Records for the exercise

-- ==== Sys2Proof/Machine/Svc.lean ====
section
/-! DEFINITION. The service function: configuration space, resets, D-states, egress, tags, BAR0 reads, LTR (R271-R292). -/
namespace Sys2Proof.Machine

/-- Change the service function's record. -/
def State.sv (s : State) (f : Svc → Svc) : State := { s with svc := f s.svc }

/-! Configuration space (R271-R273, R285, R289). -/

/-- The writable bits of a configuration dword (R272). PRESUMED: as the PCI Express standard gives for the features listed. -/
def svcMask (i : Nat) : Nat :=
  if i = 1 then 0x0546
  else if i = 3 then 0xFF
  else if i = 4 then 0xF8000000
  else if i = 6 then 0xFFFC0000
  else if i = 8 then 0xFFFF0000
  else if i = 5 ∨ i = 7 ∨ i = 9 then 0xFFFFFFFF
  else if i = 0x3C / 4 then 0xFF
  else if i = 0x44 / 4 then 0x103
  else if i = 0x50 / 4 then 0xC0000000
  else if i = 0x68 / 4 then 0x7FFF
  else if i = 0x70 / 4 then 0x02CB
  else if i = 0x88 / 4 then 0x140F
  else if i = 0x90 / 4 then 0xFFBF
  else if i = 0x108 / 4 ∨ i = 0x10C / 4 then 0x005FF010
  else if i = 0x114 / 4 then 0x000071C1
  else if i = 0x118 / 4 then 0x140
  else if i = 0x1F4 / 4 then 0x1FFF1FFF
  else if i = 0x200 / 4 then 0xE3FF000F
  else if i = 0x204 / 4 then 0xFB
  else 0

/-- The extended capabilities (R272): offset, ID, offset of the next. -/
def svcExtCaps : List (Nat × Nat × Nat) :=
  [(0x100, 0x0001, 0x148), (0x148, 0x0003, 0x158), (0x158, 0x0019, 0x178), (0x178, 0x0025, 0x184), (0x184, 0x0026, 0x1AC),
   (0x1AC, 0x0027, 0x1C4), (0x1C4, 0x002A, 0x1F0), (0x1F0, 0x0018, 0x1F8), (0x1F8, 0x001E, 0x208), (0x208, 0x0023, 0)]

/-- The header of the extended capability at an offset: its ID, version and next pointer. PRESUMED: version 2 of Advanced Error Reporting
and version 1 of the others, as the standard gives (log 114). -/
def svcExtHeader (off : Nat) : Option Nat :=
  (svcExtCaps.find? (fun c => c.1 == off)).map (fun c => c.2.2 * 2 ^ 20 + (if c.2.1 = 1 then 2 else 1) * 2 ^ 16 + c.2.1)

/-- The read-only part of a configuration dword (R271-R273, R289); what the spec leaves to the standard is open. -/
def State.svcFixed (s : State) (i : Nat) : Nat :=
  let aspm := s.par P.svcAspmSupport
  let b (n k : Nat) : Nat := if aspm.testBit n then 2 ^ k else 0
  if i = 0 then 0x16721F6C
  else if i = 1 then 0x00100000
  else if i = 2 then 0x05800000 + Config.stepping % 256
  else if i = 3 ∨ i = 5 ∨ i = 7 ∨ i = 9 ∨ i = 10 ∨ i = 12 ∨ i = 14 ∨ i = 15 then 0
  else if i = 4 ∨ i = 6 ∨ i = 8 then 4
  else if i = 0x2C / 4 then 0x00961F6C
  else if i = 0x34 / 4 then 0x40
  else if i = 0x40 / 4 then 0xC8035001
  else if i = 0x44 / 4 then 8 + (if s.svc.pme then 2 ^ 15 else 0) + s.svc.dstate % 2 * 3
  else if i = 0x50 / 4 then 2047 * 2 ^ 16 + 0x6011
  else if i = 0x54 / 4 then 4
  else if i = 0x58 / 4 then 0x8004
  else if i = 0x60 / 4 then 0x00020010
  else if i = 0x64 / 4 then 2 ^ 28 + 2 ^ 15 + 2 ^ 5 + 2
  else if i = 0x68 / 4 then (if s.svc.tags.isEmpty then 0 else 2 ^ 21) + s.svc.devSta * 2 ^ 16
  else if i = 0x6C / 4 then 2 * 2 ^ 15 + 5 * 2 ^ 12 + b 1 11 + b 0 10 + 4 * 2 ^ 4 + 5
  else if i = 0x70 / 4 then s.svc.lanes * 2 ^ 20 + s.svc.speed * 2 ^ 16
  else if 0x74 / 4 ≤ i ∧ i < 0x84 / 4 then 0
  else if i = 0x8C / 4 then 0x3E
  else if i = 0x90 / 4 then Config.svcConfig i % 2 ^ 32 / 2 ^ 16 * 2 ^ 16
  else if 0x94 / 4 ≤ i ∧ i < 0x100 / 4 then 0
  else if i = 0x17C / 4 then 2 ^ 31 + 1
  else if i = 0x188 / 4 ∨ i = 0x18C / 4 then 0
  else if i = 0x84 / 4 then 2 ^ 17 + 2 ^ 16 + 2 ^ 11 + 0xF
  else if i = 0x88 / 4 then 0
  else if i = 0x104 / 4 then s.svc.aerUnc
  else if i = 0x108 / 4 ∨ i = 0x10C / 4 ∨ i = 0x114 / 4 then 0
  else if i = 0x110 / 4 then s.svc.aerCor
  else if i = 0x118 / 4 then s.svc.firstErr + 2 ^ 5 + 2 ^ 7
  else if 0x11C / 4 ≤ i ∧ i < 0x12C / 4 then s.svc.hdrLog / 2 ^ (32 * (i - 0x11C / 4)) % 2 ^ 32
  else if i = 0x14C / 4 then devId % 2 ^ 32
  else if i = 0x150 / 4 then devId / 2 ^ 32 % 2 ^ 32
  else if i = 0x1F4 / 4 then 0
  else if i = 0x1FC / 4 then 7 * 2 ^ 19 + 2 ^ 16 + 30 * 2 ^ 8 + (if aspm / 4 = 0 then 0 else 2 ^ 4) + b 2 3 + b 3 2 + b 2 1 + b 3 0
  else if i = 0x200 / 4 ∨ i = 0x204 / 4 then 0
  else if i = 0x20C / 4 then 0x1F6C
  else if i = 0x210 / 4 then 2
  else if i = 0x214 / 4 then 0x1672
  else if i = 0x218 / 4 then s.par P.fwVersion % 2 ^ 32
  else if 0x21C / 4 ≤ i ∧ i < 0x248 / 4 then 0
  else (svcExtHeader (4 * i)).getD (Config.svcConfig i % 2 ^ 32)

Exercise description
All lines above from the one holding "and version 1" to the one holding "is open. -/", inclusive, are to be copied exactly; no other line is wanted.

Response area
and version 1 of the others, as the standard gives (log 114). -/
def svcExtHeader (off : Nat) : Option Nat :=
  (svcExtCaps.find? (fun c => c.1 == off)).map (fun c => c.2.2 * 2 ^ 20 + (if c.2.1 = 1 then 2 else 1) * 2 ^ 16 + c.2.1)

/-- The read-only part of a configuration dword (R271-R273, R289); what the spec leaves to the standard is open. -/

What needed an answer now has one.